■ Required work
Give again, unaltered, the lines of the listing below that run from the line having "(2, 0x4008000000000000#64)], obuf" through the line having "def shown : Host.Outcome".

------------------------

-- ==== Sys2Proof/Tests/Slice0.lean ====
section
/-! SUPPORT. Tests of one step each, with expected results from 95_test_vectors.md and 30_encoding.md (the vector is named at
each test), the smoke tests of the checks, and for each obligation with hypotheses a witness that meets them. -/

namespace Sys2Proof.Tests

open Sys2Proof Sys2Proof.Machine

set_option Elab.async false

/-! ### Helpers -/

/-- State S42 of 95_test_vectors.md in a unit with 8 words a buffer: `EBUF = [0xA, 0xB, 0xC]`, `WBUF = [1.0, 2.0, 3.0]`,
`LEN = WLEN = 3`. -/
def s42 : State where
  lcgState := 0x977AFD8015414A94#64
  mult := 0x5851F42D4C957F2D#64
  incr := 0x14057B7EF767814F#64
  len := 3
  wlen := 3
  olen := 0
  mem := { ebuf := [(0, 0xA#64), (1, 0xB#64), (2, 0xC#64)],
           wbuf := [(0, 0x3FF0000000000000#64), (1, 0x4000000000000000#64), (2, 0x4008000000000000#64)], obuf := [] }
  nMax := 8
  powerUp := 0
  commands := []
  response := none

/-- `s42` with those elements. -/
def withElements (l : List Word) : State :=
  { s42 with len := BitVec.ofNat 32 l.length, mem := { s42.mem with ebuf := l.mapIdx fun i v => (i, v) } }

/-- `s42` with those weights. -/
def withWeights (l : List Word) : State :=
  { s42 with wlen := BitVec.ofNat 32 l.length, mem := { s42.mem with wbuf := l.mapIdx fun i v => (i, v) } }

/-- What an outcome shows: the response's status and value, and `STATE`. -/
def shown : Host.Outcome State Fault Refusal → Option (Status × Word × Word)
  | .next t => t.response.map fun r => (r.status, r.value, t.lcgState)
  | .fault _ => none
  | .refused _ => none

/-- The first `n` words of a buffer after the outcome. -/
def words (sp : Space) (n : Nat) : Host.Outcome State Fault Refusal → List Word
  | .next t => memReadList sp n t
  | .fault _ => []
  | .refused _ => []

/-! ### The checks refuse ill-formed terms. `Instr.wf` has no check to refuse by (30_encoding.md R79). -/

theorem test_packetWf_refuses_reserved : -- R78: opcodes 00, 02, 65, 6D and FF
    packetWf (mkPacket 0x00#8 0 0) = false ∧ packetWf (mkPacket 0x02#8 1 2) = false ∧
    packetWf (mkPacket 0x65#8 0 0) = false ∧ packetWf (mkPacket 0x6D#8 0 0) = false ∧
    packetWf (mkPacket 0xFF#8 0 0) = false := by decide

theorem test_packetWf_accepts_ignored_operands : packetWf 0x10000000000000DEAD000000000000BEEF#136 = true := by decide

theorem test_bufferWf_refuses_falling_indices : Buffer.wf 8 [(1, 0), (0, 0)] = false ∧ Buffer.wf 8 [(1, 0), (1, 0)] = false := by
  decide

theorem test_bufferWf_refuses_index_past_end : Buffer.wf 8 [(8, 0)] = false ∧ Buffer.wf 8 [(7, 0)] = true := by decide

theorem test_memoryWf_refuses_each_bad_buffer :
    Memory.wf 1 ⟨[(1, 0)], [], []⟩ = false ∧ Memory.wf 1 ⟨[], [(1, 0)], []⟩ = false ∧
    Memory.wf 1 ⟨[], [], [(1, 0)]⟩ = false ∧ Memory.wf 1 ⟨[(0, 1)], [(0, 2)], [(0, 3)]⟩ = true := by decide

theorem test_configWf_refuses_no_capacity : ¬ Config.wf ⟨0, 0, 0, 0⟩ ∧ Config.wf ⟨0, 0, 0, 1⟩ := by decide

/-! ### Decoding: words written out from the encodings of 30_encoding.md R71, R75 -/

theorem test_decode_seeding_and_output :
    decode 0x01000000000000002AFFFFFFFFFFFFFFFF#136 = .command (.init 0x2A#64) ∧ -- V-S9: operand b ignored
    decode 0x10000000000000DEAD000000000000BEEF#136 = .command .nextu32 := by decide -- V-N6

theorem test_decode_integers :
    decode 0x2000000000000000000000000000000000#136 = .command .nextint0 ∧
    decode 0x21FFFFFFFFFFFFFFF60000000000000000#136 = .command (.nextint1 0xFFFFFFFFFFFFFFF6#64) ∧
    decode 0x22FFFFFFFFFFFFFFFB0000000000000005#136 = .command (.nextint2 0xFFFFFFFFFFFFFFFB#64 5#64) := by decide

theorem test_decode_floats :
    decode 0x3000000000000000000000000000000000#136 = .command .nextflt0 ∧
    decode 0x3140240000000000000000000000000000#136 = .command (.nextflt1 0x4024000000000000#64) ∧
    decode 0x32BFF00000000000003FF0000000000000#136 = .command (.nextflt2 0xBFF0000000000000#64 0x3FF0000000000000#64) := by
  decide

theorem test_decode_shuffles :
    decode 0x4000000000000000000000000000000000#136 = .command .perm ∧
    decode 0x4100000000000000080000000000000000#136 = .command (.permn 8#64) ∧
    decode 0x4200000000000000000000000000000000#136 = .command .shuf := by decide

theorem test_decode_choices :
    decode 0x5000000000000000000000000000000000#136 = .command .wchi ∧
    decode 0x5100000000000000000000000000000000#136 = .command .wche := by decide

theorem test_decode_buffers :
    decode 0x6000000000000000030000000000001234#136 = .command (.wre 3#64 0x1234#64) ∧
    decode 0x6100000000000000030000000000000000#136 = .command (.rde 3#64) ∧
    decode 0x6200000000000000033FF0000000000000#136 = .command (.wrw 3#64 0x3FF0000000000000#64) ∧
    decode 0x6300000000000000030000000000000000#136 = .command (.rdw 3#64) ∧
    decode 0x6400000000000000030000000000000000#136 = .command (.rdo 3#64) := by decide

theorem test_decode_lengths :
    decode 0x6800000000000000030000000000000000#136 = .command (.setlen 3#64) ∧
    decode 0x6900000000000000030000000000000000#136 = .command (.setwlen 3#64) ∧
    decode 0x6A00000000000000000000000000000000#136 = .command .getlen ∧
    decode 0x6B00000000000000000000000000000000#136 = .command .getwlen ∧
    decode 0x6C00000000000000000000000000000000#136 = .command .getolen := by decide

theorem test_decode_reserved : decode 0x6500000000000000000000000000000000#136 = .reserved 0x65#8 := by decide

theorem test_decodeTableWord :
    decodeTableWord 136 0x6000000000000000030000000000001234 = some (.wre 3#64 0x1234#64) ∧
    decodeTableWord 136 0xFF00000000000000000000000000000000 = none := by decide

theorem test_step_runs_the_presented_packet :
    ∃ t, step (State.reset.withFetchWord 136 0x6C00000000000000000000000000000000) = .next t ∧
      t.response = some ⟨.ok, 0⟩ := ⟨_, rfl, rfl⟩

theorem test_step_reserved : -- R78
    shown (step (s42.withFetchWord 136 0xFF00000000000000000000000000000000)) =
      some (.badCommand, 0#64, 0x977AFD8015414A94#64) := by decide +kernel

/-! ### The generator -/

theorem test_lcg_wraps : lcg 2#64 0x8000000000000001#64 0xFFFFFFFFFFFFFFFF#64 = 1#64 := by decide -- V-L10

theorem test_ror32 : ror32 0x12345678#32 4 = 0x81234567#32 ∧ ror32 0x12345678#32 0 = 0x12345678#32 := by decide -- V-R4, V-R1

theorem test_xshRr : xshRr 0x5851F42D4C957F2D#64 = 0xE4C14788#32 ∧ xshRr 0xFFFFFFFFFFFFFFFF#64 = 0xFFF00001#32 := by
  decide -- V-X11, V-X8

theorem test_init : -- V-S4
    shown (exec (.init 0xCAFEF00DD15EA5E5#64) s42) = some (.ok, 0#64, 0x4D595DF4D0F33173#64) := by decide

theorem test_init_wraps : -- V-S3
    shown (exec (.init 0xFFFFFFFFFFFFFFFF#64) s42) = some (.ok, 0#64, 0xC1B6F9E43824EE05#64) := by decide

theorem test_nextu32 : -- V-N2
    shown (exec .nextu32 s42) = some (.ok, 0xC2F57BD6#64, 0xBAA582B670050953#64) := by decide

------------------------

■ Answer box
           wbuf := [(0, 0x3FF0000000000000#64), (1, 0x4000000000000000#64), (2, 0x4008000000000000#64)], obuf := [] }
  nMax := 8
  powerUp := 0
  commands := []
  response := none

/-- `s42` with those elements. -/
def withElements (l : List Word) : State :=
  { s42 with len := BitVec.ofNat 32 l.length, mem := { s42.mem with ebuf := l.mapIdx fun i v => (i, v) } }

/-- `s42` with those weights. -/
def withWeights (l : List Word) : State :=
  { s42 with wlen := BitVec.ofNat 32 l.length, mem := { s42.mem with wbuf := l.mapIdx fun i v => (i, v) } }

/-- What an outcome shows: the response's status and value, and `STATE`. -/
def shown : Host.Outcome State Fault Refusal → Option (Status × Word × Word)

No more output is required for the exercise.